==== Dataset

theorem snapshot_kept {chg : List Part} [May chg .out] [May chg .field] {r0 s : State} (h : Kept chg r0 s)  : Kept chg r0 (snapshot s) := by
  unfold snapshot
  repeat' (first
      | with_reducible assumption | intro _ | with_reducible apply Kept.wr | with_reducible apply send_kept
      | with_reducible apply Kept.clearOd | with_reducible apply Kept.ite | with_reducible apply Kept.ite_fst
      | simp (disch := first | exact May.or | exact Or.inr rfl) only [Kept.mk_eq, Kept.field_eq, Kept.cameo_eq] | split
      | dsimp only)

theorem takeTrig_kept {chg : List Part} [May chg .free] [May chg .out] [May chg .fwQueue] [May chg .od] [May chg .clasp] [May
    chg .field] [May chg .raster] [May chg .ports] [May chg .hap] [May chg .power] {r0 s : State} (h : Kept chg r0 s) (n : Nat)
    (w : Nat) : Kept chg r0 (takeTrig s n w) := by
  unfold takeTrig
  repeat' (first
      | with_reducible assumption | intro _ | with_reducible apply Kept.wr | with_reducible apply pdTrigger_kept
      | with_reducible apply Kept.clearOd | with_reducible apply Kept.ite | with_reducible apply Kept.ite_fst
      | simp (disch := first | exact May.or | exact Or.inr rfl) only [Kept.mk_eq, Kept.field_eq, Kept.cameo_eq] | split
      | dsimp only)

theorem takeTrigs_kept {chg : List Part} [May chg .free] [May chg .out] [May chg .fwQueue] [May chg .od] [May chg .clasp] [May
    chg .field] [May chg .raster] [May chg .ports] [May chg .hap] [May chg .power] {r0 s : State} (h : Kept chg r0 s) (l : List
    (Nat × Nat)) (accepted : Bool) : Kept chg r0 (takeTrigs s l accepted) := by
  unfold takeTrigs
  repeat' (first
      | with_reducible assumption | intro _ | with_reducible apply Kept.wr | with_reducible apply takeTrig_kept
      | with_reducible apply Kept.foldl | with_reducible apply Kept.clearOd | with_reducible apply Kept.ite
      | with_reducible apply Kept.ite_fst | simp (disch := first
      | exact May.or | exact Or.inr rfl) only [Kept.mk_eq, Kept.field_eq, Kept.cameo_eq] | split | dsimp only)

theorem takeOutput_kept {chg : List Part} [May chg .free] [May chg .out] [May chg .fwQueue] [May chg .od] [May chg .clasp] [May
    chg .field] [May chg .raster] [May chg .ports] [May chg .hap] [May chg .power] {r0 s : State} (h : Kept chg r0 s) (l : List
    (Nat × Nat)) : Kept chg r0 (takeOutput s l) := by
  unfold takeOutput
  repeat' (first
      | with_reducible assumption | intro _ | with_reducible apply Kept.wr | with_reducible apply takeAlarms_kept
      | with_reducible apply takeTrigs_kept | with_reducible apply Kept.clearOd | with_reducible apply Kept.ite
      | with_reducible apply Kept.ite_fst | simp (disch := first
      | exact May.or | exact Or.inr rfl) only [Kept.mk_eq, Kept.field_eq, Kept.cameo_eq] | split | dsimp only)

========
==== Dataset

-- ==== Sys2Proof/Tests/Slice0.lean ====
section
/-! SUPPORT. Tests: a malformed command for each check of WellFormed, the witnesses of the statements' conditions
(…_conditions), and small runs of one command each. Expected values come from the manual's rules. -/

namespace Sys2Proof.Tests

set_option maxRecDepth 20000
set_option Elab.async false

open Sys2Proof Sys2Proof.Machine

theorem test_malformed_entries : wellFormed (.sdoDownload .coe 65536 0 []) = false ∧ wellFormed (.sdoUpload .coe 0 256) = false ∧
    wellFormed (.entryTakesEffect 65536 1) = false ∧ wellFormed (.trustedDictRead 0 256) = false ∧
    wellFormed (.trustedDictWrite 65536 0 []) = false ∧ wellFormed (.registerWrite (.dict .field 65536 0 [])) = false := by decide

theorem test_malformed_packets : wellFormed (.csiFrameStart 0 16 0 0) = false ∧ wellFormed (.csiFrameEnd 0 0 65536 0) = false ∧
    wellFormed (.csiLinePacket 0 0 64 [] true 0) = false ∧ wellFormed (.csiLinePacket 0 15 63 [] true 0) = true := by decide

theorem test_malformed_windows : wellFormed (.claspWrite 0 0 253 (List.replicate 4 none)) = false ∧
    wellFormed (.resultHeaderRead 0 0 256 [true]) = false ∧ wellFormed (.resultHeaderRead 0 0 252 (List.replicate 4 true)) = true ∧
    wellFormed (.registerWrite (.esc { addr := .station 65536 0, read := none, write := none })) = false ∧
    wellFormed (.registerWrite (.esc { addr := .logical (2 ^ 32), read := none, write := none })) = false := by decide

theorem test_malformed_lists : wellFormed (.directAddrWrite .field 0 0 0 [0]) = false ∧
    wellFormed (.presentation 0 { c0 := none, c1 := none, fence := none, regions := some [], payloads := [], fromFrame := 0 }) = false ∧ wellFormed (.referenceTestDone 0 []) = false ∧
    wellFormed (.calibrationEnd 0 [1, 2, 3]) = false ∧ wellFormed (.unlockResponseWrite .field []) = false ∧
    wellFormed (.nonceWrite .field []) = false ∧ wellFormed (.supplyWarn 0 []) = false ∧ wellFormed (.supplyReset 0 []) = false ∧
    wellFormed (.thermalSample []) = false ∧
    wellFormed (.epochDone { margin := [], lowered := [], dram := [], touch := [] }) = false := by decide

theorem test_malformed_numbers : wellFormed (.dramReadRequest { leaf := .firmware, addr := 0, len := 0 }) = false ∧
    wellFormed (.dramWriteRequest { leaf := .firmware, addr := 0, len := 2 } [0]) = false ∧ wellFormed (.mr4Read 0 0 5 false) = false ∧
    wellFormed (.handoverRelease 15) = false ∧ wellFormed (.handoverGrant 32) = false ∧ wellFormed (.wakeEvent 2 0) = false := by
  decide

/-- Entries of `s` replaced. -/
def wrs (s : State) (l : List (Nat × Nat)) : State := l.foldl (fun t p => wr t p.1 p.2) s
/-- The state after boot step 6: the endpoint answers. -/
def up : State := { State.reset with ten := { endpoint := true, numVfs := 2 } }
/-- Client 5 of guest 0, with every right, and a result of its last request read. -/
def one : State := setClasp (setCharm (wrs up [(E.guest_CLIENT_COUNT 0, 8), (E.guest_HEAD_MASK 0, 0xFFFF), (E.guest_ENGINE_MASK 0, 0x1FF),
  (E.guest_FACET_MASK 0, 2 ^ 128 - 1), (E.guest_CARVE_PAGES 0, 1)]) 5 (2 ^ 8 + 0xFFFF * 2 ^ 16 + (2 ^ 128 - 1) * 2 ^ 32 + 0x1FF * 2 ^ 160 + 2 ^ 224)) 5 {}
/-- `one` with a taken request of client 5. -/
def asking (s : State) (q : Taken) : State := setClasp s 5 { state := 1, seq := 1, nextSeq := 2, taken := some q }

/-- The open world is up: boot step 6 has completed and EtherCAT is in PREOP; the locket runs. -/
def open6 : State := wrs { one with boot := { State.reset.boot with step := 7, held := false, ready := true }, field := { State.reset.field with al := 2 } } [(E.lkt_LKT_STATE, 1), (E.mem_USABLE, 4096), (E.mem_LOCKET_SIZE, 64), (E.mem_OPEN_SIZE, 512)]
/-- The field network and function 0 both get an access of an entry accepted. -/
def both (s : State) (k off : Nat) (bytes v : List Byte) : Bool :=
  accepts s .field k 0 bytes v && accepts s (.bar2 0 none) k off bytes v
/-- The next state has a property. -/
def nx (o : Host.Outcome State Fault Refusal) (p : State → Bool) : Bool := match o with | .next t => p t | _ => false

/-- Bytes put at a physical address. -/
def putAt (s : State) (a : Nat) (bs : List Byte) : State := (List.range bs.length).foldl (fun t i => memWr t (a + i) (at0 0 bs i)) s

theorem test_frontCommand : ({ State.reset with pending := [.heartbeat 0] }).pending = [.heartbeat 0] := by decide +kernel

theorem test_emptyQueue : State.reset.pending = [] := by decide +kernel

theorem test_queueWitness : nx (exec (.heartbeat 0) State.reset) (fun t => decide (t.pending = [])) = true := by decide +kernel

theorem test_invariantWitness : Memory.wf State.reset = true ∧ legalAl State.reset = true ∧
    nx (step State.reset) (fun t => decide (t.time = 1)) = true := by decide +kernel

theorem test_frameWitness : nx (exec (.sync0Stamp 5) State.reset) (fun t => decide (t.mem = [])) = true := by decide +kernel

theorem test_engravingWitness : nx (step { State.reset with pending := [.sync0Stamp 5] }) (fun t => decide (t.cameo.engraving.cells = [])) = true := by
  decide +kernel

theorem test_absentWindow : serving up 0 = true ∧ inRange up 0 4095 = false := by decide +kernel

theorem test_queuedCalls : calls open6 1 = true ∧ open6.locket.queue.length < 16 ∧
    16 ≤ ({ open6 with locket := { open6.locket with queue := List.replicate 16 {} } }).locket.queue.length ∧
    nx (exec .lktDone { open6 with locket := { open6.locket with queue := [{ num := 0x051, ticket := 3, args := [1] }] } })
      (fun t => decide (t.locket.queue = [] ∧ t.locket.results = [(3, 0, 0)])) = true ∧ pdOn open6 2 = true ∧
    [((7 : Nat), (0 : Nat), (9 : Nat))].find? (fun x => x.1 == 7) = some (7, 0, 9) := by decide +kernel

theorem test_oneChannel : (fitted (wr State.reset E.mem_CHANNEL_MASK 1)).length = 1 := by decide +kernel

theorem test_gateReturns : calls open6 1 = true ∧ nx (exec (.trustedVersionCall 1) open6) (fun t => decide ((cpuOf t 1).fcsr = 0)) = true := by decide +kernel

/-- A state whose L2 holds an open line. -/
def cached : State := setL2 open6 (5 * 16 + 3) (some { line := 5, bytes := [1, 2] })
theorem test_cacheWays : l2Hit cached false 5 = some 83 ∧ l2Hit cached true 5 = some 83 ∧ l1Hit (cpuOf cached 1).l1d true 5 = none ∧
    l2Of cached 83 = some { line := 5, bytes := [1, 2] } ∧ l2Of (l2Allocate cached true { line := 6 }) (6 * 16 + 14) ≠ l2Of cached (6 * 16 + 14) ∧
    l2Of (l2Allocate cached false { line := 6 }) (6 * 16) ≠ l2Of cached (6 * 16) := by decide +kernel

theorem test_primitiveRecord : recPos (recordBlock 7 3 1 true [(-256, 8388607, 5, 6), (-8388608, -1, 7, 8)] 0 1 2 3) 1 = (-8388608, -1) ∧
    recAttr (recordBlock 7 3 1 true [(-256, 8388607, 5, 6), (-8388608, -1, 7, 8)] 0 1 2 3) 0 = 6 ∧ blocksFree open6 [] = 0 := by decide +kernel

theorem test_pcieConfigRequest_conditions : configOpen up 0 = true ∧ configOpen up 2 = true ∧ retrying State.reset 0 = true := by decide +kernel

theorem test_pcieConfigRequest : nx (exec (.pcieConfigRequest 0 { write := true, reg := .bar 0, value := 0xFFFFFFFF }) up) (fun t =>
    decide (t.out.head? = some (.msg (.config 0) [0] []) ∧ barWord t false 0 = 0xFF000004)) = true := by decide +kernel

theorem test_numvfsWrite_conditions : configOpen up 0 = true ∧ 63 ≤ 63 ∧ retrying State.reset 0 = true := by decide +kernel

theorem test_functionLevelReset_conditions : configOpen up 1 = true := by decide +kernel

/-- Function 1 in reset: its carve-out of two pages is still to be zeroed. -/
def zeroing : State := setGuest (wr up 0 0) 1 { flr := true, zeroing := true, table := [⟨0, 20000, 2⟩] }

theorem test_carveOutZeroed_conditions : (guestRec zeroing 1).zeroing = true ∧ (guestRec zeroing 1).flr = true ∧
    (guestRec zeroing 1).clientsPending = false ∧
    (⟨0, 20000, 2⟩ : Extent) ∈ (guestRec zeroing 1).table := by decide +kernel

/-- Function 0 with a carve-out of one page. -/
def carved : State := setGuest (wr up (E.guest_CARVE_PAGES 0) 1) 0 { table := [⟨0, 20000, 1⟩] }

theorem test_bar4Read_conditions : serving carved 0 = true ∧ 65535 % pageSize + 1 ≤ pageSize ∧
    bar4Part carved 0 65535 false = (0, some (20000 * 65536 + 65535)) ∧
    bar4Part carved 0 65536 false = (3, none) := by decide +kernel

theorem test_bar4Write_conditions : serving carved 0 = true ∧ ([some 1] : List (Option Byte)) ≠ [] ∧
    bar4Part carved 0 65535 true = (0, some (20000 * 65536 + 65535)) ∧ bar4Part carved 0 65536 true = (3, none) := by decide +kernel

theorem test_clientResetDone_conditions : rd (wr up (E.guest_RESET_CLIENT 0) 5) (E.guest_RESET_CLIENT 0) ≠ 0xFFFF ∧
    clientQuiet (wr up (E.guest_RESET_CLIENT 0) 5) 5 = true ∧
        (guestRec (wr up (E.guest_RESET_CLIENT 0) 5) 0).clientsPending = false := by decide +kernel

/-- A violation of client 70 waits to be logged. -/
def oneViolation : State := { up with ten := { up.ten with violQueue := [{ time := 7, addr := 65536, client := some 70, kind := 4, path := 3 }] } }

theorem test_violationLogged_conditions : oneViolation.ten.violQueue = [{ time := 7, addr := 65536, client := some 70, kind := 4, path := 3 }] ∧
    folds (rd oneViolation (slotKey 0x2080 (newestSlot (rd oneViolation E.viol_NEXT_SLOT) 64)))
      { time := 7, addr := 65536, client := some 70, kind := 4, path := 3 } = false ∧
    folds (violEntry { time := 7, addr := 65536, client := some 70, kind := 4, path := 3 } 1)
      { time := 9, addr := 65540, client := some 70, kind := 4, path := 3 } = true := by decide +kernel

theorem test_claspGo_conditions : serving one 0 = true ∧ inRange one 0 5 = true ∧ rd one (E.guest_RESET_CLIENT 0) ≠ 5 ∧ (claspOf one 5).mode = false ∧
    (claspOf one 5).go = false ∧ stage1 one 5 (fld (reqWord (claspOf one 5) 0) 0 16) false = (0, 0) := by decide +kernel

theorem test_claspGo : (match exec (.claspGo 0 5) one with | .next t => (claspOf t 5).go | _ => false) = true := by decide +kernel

========

Look above for the line containing "wellFormed (.nonceWrite .field" and the line containing "request read. -/". Transcribe both, with the lines between them, exactly.

Solution for this task -
    wellFormed (.nonceWrite .field []) = false ∧ wellFormed (.supplyWarn 0 []) = false ∧ wellFormed (.supplyReset 0 []) = false ∧
    wellFormed (.thermalSample []) = false ∧
    wellFormed (.epochDone { margin := [], lowered := [], dram := [], touch := [] }) = false := by decide

theorem test_malformed_numbers : wellFormed (.dramReadRequest { leaf := .firmware, addr := 0, len := 0 }) = false ∧
    wellFormed (.dramWriteRequest { leaf := .firmware, addr := 0, len := 2 } [0]) = false ∧ wellFormed (.mr4Read 0 0 5 false) = false ∧
    wellFormed (.handoverRelease 15) = false ∧ wellFormed (.handoverGrant 32) = false ∧ wellFormed (.wakeEvent 2 0) = false := by
  decide

/-- Entries of `s` replaced. -/
def wrs (s : State) (l : List (Nat × Nat)) : State := l.foldl (fun t p => wr t p.1 p.2) s
/-- The state after boot step 6: the endpoint answers. -/
def up : State := { State.reset with ten := { endpoint := true, numVfs := 2 } }
/-- Client 5 of guest 0, with every right, and a result of its last request read. -/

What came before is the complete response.